Sometime in the last few months, my 5K iMac started misbehaving. Not in any of the ways you’d expect—crashes, lock-ups, weird error messages, that sort of thing. No, one day I came into my office in the morning and the iMac and all the peripherals were still on, the spinning gear animation still right where I had left it upon choosing Shut Down from the Apple menu the night before.

I fancy myself a pretty good Mac troubleshooter, but this was a bit baffling to me. The system has already gone into shutdown mode by the time it gets to this point; I can’t bring up a terminal window or run Activity Monitor to see what might be going on. Even stranger, when I manually powered off the iMac and restarted it, then tried to shut it down, it shut down properly. Okay. Maybe it was nothing. I started up and got about my business.

After a full day’s work, I shut down the iMac again—and once again, the spinning-gear animation appeared. I came back after dinner and it was still there. Okay, this was a problem. I reset my iMac’s power manager, zapped the PRAM, did all of the weird system-level things I could think of, and nothing solved the problem.

The next day, I started my iMac up while holding down Command-V, the cue for the Mac to boot in “verbose mode,” which shows a scary cascade of text information at the beginning and end of the startup process. When I shut down at the end of the night, I finally had some new information:

Failed to send exception EXC_CORPSE_NOTIFY. error code: 5 for pid 57024
Wed Jan 13 21:11:05 2016 iMonkey.local com.apple.xpc.launchd[1]
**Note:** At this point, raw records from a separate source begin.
-- ==== Sys2Proof/Machine/Flags.lean ====
section
/-! DEFINITION. The block has no condition codes (10_state.md R34); its status bits `BUSY` and `MEAS_VALID`, the codes of R22 and R76, the `STATUS` word and the host's register read port (R31). -/

namespace Sys2Proof
namespace Machine

/-- The code of `SEQ_STATE` (R22). -/
def SeqState.code : SeqState → BitVec 3
  | .uninit => 0
  | .reset => 1
  | .ready => 2
  | .converting => 3
  | .decoded => 4

/-- The code of a status (R76). -/
def Status.code : Status → BitVec 3
  | .ok => 0
  | .errTransport => 1
  | .errIntegrity => 2
  | .errCmdWrite => 3
  | .errState => 4
  | .errIllegal => 5
  | .noneYet => 7

/-- The `STATUS` word (R31): bits 31 to 9 are 0, then `MEAS_VALID`, `BUSY`, `SEQ_STATE`, a 0 bit and
`LAST_STATUS`. -/
def statusWord (s : State) : U32 :=
  (0 : BitVec 23) ++ BitVec.ofBool s.measValid ++ BitVec.ofBool s.busy ++ s.seqState.code
    ++ (0 : BitVec 1) ++ s.lastStatus.code

/-- The register read port (R31): `RD_DATA` for an index `RD_IDX`.  It reads the state and changes
nothing. -/
def hostRead (idx : BitVec 3) (s : State) : U32 :=
  if idx = 0 then statusWord s
  else if idx = 1 then s.measT
  else if idx = 2 then s.measRh
  else if idx = 3 then s.measTs
  else if idx = 4 then s.result
  else 0

end Machine
end Sys2Proof
end

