/-- HeaterOn runs in H1 with `on == 1` and HeaterOff in H1 with `on == 0`: what the step does is R160.
That the meaning of the byte is the whole step (log entry 19), and that each refuses in the other's
(log entry 10), is the model's choice. -/
def Obligations.HeaterCommandsRunInTheirStep : Prop :=
  ∀ (s : State) (a : Bool) (rest : List Bool), s.phase = .h1 → s.acks = a :: rest →
    (s.curArg.getLsbD 16 = true →
      exec .wireHeaterOn s = .next (endOp (if a then .ok else .errCmdWrite)
        { s with acks := rest, tpLog := conversed (.write 0x04) (.ack a) s }) ∧
      exec .wireHeaterOff s = .refused .commandNotSentHere) ∧
    (s.curArg.getLsbD 16 = false →
      exec .wireHeaterOff s = .next (endOp (if a then .ok else .errCmdWrite)
        { s with acks := rest, tpLog := conversed (.write 0x02) (.ack a) s }) ∧
      exec .wireHeaterOn s = .refused .commandNotSentHere)

/-- R54, R206: a transaction that is never answered leaves the block in its step with `BUSY == 1` for
ever; it is issued once, and nothing else changes.  That `SEQ_STATE` too stays while B1, R1 or M1 waits
is the model's choice between R22 and R63, R203 and R247 (log entry 7). -/
def Obligations.UnansweredTransactionLeavesTheBlockWaiting : Prop :=
  ∀ (s : State) (t : Transaction) (k : Nat), SeqInv s → stepTransaction s = some t →
    unanswered s t →
    runSteps (k + 1) s =
      .next { s with tpLog := if s.tpLog.head? = some (.sent t) then s.tpLog
                              else .sent t :: s.tpLog } ∧
    s.busy = true

/-! ### Whole-machine rules -/

/-- R28: only the commit step M6 writes the Measurement registers, and it writes all four. -/
def Obligations.OnlyTheCommitStepWritesTheMeasurement : Prop :=
  ∀ s t : State, step s = .next t →
    SameMeasurement s t ∨
    (s.phase = .m6 ∧ t.measValid = true ∧
      t.measT = tempC s.cfg.convRounding (s.rx.b0 ++ s.rx.b1) ∧
      t.measRh = rhPct s.cfg.convRounding (s.rx.b3 ++ s.rx.b4) ∧ t.measTs = nowValue s)

/-- R30: only the step X1 of `CRC8`, `CONV_T` and `CONV_RH` writes `RESULT`, with what R30 says; it is 0
after block reset. -/
def Obligations.OnlyThePureOperationsWriteResult : Prop :=
  (∀ s : State, (blockReset s).result = 0x00000000) ∧
  ∀ s t : State, step s = .next t →
    t.result = s.result ∨
    (s.phase = .x1 ∧
      ((s.curOp = 5 ∧ t.result = (crc8 (argImm s)).setWidth 32) ∨
        (s.curOp = 6 ∧ t.result = tempC s.cfg.convRounding (argImm s)) ∨
        (s.curOp = 7 ∧ t.result = rhPct s.cfg.convRounding (argImm s))))

/-- R33: `RX` is written only by the two reads and `SERIAL` only by B4.  That `RX` keeps its contents
past an operation that did not write it, which 93 I7 calls unspecified, is the model's choice between
the two (log entry 6). -/
def Obligations.OnlyTheNamedStepsWriteTheBuffers : Prop :=
  ∀ s t : State, step s = .next t →
    (t.rx = s.rx ∨
      (s.phase = .b3 ∧ t.rx.b4 = s.rx.b4 ∧ t.rx.b5 = s.rx.b5 ∧
        ∃ r, s.replies4.head? = some (some r) ∧ t.rx.b0 = r.b0 ∧ t.rx.b1 = r.b1 ∧
          t.rx.b2 = r.b2 ∧ t.rx.b3 = r.b3) ∨
      (s.phase = .m3 ∧ s.replies6.head? = some (some t.rx))) ∧
    (t.serial = s.serial ∨
      (s.phase = .b4 ∧ t.serial = s.rx.b0 ++ s.rx.b1 ++ s.rx.b2 ++ s.rx.b3))

/-- R23: who writes `SEQ_STATE`, and with what. -/
def Obligations.OnlyTheNamedOperationsWriteSeqState : Prop :=
  (∀ s : State, (blockReset s).seqState = .uninit) ∧
  ∀ s t : State, step s = .next t → t.seqState ≠ s.seqState →
    (s.phase ∈ [Phase.b1, .b3, .b4, .b5] ∧
      ((s.phase = .b1 ∧ t.seqState = .reset) ∨ (s.phase = .b5 ∧ t.seqState = .ready) ∨
        (t.lastStatus = .errTransport ∧ t.seqState = .uninit))) ∨
    (s.phase ∈ [Phase.r1, .r3] ∧
      ((s.phase = .r1 ∧ t.seqState = .reset) ∨ (t.busy = false ∧ t.seqState = .ready))) ∨
    (s.phase ∈ [Phase.m1, .m3, .m4, .m5, .m6] ∧
      ((s.phase = .m1 ∧ t.seqState = .converting) ∨ (s.phase = .m4 ∧ t.seqState = .decoded) ∨
        (t.busy = false ∧ t.seqState = .ready)))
Yes, there’s a bizarre error code called “corpse notify.” Whatever. At least I now knew something! It appeared that a process (in this case, one with id 57024) was getting in the way of my shutdown. Hooray! Now to open Activity Monitor and see which process that…

…oh, right. My computer’s locked up and shutting down. I can’t look at the process ID. And process IDs change from boot to boot.

My old pal Matt Deatherage solved the issue by suggesting that before I shut down, I open Terminal and save a list of all my existing processes, so that I could then compare that list to whatever process was holding up my Mac.

So at the end of the day, when I was ready to shut down (after once again having started up in verbose mode), I opened Terminal and typed

ps -x > dump.txt

…which generated a textfile with a list of all of those processes. Then I shut down, wrote down the process ID of the item that might be hanging up the shutdown, manually powered off the iMac, rebooted, and opened that dump.txt file in BBEdit, then searched for the appropriate process ID. Here’s the result:

  459 ??         0:00.21 /Applications/Utilities/Adobe Creative Cloud/CoreSync/Core Sync.app/Contents/Frameworks/AdobeCrashReporter.framework/Versions/A/AdobeCRDaemon.app/Contents/MacOS/AdobeCRDaemon

Well, well. My culprit appeared to be Adobe Creative Cloud Crash Reporter Daemon. That’s right, a tool designed to help Adobe improve its software quality was causing my iMac to fail to shut down every night. I am surprised Creative Cloud didn’t collapse into itself right then in a fit of irony.

I don’t want to get rid of Adobe Creative Cloud. I’ve been using Photoshop for two decades and don’t plan to stop now. Instead, I dug into the Creative Cloud app package and deleted the AdobeCRDaemon itself—with more than a little bit of glee—in the hopes that I’d still be able to launch Photoshop without that element around.

It took some detective work, but at least this story has a happy ending: These days my Mac shuts down when I tell it to.